When we speak of "the Riemannian manifold $\Bbb{R}^{n+1}$", we mean

• We consider the set $\Bbb{R}^{n+1}$, together with the "usual" topology $\mathcal{T}_{n+1}$ (i.e $U\in\mathcal{T}_{n+1}$ if and only if for each $p\in U$ there is an $r>0$ such that for all $q\in\Bbb{R}^{n+1}$ with $\sqrt{\sum_{i=1}^{n+1}(q^i-p^i)^2}<r$, we have $q\in U$). Then we consider the unique maximal atlas which contains the identity chart $(\Bbb{R}^{n+1},\text{id}_{\Bbb{R}^{n+1}})$. The Riemannian structure is obtained by considering the tensor field $\delta:=\sum_{i=1}^{n+1}(dx^i)\otimes (dx^i)$.

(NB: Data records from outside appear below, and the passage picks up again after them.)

-- ==== Sys2Proof/WellFormed.lean ====
section
/-! DEFINITION. Which commands can occur: the operand values that a requester, a lane or a unit of the module can give. The
meanings in Machine answer for every operand; this predicate is what a sender keeps to. -/

set_option Elab.async false

namespace Sys2Proof

/-- A register access has 4 or 8 bytes and is aligned (R2, R361). -/
def accessWf (off size : Nat) : Bool := (size = 4 || size = 8) && off % size = 0

/-- PLEN counts the payload in 32 B units, at most 8 (R323). -/
def Frame.wf (f : Frame) : Bool := f.plen.toNat ≤ 8 && f.payload.length = 32 * f.plen.toNat && f.tc.toNat ≤ 9

/-- A frame of the type whose number the frame type table gives (R324). -/
def Frame.wfAs (f : Frame) (typ : BitVec 4) : Bool := f.wf && f.typ = typ

/-- A COLL_CTL frame of a kind (R324). -/
def Frame.wfCtl (f : Frame) (kind : Nat) : Bool := f.wfAs 0xB && f.aux.toNat % 4 = kind && 2 ≤ f.tc.toNat

/-- A global mantle channel of the largest part, 0 to 767 (R181). -/
def chanWf (c : BitVec 10) : Bool := c.toNat < 768

/-- A micro-op's engine exists. -/
def Engine.wf : Engine → Bool
  | .vec _ => true
  | .spl c => chanWf c

/-- A channel of a stack: 64 in a kern stack, 96 in a mantle stack (R181). -/
def stackChanWf (s : Stack) (chan : BitVec 7) : Bool :=
  match s with
  | .kern _ => chan.toNat < 64
  | .mantle _ => chan.toNat < 96

/-- A granule of a channel of 1 GiB: 64 B in kern, 32 B in the mantle (R181). -/
def granuleWf (s : Stack) (g : BitVec 25) : Bool :=
  match s with
  | .kern _ => g.toNat < 2 ^ 24
  | .mantle _ => true

/-- A fault pattern that a granule of the stack's tier can show: symbols once each in the mantle, words of 137 bits and beats in
kern (R191, R192). -/
def errWf (s : Stack) (e : EccErr) : Bool :=
  match e, s with
  | .none, _ => true
  | .symbols xs, .mantle _ => decide (xs.map Prod.fst).Nodup
  | .bits a b c d _, .kern _ => [a, b, c, d].all (fun w => decide (w < 2 ^ 137))
  | .beat n, .kern _ => decide (n ≤ 4)
  | .beatFixed, .kern _ => true
  | _, _ => false

/-- The stacks of a list lie in the tier. -/
def stacksWf (t : Tier) (xs : List Stack) : Bool :=
  xs.all (fun x =>
    match x, t with
    | .kern _, .kern => true
    | .mantle _, .mantle => true
    | _, _ => false)

/-- The command can occur. -/
def Instr.wf : Instr → Bool
  | .registerWrite off size _ => accessWf off.toNat size
  | .coilStageWrite off size _ => accessWf off.toNat size
  | .readClear off size => accessWf off.toNat size
  | .woHalfLatch off _ => off.toNat % 8 = 0
  | .actViewWrite off size _ => accessWf off.toNat size
  | .badMmioAccess _ _ _ size => 0 < size
  | .hostBar4Read off ⟨len, _⟩ => 0 < len && len ≤ 4096 && off.toNat + len ≤ 2 ^ 41
  | .hostBar4Write off data => 0 < data.length && data.length ≤ 4096 && off.toNat + data.length ≤ 2 ^ 41
  | .cxlMemRead ⟨dpa, _⟩ => dpa.toNat % 64 = 0
  | .cxlMemWrite dpa data _ => dpa.toNat % 64 = 0 && data.length = 64
  | .hostReadFail addr len _ => 0 < len && 2 ^ 47 ≤ addr.toNat && addr.toNat + len ≤ 2 ^ 48
  | .fidRead _ _ addr _ => addr.toNat % 32 = 0
  | .fidWrite _ _ addr _ _ => addr.toNat % 32 = 0
  | .fidAddI32 _ _ addr _ _ => addr.toNat % 32 = 0
  | .fidAddW32 _ _ addr _ _ => addr.toNat % 32 = 0
  | .fidMaxW32 _ _ addr _ _ => addr.toNat % 32 = 0
  | .fidOr _ _ addr _ _ => addr.toNat % 32 = 0
  | .splChunk ⟨chan, _⟩ => chanWf chan
  | .atomStart chan _ => chanWf chan
  | .atomEnd chan _ => chanWf chan
  | .parityRecompute chan _ => chanWf chan
  | .rowZero chan _ => chanWf chan
  | .rowOnes chan _ => chanWf chan
  | .rowCopy chan _ => chanWf chan
  | .rowNot chan _ => chanWf chan
  | .rowAnd chan _ => chanWf chan
  | .rowOr chan _ => chanWf chan
  | .rowXor chan _ => chanWf chan
  | .maj3 chan _ => chanWf chan
  | .mov e _ _ => e.wf
  | .add e _ _ _ => e.wf
  | .sub e _ _ _ => e.wf
  | .mul e _ _ _ => e.wf
  | .fma e _ _ _ _ => e.wf
  | .max e _ _ _ => e.wf
  | .min e _ _ _ => e.wf
  | .abs e _ _ => e.wf
  | .neg e _ _ => e.wf
  | .cmplt e _ _ _ => e.wf
  | .cmpeq e _ _ _ => e.wf
  | .sel e _ _ _ _ => e.wf
  | .exp2 e _ _ => e.wf
  | .log2 e _ _ => e.wf
  | .rcp e _ _ => e.wf
  | .div e _ _ _ => e.wf
  | .sqrt e _ _ => e.wf
  | .rsqrt e _ _ => e.wf
  | .tanh e _ _ => e.wf
  | .erf e _ _ => e.wf
  | .ld chan _ _ => chanWf chan
  | .st chan _ _ => chanWf chan
  | .stsr chan _ _ _ _ => chanWf chan
  | .scrubRead stack chan granule err => stackChanWf stack chan && granuleWf stack granule && errWf stack err
  | .rawParityScrub _ chan _ _ => chanWf chan
  | .refreshDue stack chan _ => stackChanWf stack chan
  | .refresh stack chan _ => stackChanWf stack chan
  | .governorSample _ tj => tj.length = 4
  | .syncReq _ f _ _ => f.wfAs 0x5
  | .syncRsp _ f _ => f.wfAs 0x6
  | .hello _ f => f.wfAs 0x4
  | .tug _ f => f.wfAs 0x0
  | .slip _ f => f.wfAs 0x1
  | .credit _ f => f.wfAs 0x2
  | .nak _ f => f.wfAs 0x3
  | .notice _ f => f.wfAs 0x7
  | .repairReq _ f => f.wfAs 0x8
  | .repairRsp _ f => f.wfAs 0x9
  | .coll _ f => f.wfAs 0xA && 2 ≤ f.tc.toNat
  | .collSignature _ f => f.wfCtl 0
  | .collClear _ f => f.wfCtl 1
  | .collAbort _ f => f.wfCtl 2
  | .collAck _ f => f.wfCtl 3
  | .put _ f => f.wfAs 0xC
  | .putAck _ f => f.wfAs 0xD
  | .flush _ f => f.wfAs 0xE
  | .flushAck _ f => f.wfAs 0xF
  | .stackTrainingDone tier once twice => tier != .host && stacksWf tier (once ++ twice)
  | .pldmFirmwareUpdate image => image.length ≤ 0x2000000
  | .standbyPowerLoss mv => mv < 36000 || 64000 < mv
  | .standbyPowerUp mv => 36000 ≤ mv && mv ≤ 64000
  | .inputFault mv => mv < 38000 || 62000 < mv
  | .inputRecovery mv => 40000 ≤ mv && mv ≤ 60000
  | .tbNowLowerRead => true
  | .homeTableLookup _ => true
  | .irqCauseClear _ => true
  | .irqEnableWrite _ => true
  | .wfcRelease _ => true
  | .haltedClear _ _ => true
  | .svnCommit _ => true
  | .peerClear _ _ => true
  | .doorbellTailWrite _ _ => true
  | .completionHeadWrite _ _ => true
  | .lineHitchAdd _ _ => true
  | .restart _ => true
  | .break _ => true
  | .nipRequest _ => true
  | .nipCapture => true
  | .msixUnmask _ => true
  | .flr => true
  | .flrComplete => true
  | .hotReset => true
  | .portLinkDown => true
  | .portLinkUp => true
  | .cxlDecoderCommit _ => true
  | .lineTake _ => true
  | .brdMm _ => true
  | .vecOp _ => true
  | .bgtFwd _ => true
  | .bgtBwd _ => true
  | .move _ => true
  | .alloc _ => true
  | .free _ => true
  | .attr _ => true
  | .rowSeq _ => true
  | .splUpd _ => true
  | .splAcc _ => true
  | .snapshot _ => true
  | .allReduce _ => true
  | .reduceScatter _ => true
  | .allGather _ => true
  | .allToAll _ => true
  | .send _ => true
  | .recv _ => true
  | .barrier _ => true
  | .verdict _ => true
  | .gather _ => true
  | .broadcast _ => true
  | .stopper _ => true
  | .stopperWaitEnd _ => true
  | .hostFlushReadComplete _ _ => true
  | .capstanFlushComplete _ => true
  | .hitchWait _ => true
  | .hitchWaitSatisfied _ => true
  | .hitchTimeout _ => true
  | .hitchSig _ => true
  | .knot _ => true
  | .suspend _ => true
  | .resume _ => true
  | .cancel _ => true
  | .resumeTakesEffect _ _ => true
  | .loop _ => true
  | .belayImmediate _ => true
  | .belayAtBarrier _ => true
  | .belayForce _ => true
  | .belayCheck _ => true
  | .revert => true
  | .belayBarrierReady => true
  | .belayEngineTake => true
  | .belayDrainEnd => true
  | .belayDrainBudgetExpiry => true
  | .belayPoint => true
  | .quiesceBudgetExpiry => true
  | .operationRetire _ _ => true
  | .operationFailure _ _ => true
  | .safePointSuspend _ _ => true
  | .requestAged _ _ => true
  | .sweepIssue _ => true
  | .tileOpReady _ _ _ => true
  | .firstWave _ _ => true
  | .lastWave _ _ => true
  | .tileDrain _ _ => true
  | .tileOpRetire _ _ => true
  | .directReadFallback _ _ => true
  | .vecGroup _ => true
  | .bgtTileIssue _ => true
  | .pageWaitDeadline _ _ => true
  | .bightPrefetch _ _ => true
  | .blockMoveStart _ => true
  | .blockMoveRetire name => name.toNat % 65536 = 0
  | .frameRelease _ _ => true
  | .allocFillDone name => name.toNat % 65536 = 0
  | .eviction tier => tier != .host
  | .reserveRefill tier => tier != .host
  | .demandMove _ _ name => name.toNat % 65536 = 0
  | .landingMove _ _ name => name.toNat % 65536 = 0
  | .landingMerge name => name.toNat % 65536 = 0
  | .iadd _ _ _ _ => true
  | .isub _ _ _ _ => true
  | .imul _ _ _ _ => true
  | .iand _ _ _ _ => true
  | .ior _ _ _ _ => true
  | .ixor _ _ _ _ => true
  | .ishl _ _ _ _ => true
  | .ishr _ _ _ _ => true
  | .cvtif _ _ _ => true
  | .cvtfi _ _ _ => true
  | .repairTimeout name => name.toNat % 65536 = 0
  | .stackTempReport _ _ => true
  | .sensorTimeout _ => true
  | .slowHoldEnd => true
  | .slowRaise => true
  | .slowClear => true
  | .syncPeriod => true
  | .tbCopyReload => true
  | .refclkFail => true
  | .linkTrainingAttempt _ => true
  | .tugIdleTimer _ => true
  | .replayTimeout _ => true
  | .linkSilenceTimeout _ => true
  | .lossOfSignal _ => true
  | .collectiveTimeout _ _ => true
  | .wfcScan => true
  | .summaryPass => true
  | .powerUp => true
  | .shutdown => true
  | .perstNAssert => true
  | .warmReset => true
  | .bootStart _ => true
  | .linksPhaseEnd => true
  | .thermalTrip _ => true
  | .tripRelease _ => true
  | .mctpMessage _ => true
  | .pldmEventRead => true
  | .fecUncorrectableCodeword _ => true
  | .linkTrainingEnd _ _ => true
  | .snapshotBlockRead _ _ _ => true

end Sys2Proof
end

When we speak of "the Lorentzian manifold $\Bbb{R}^{n,1}$", we mean

• We consider the same set $\Bbb{R}^{n+1}$, the same topology $\mathcal{T}_{n+1}$, the same maximal smooth atlas containing the identity chart. The only difference is we're considering a different 'geometry', i.e given by the tensor field $\eta:=-(dx^1)\otimes (dx^1)+\sum_{i=2}^{n+1}(dx^i)\otimes (dx^i)$.

But like I've already said, the tensor field you choose to consider, $\delta$ vs $\eta$ makes no difference at all to the topology.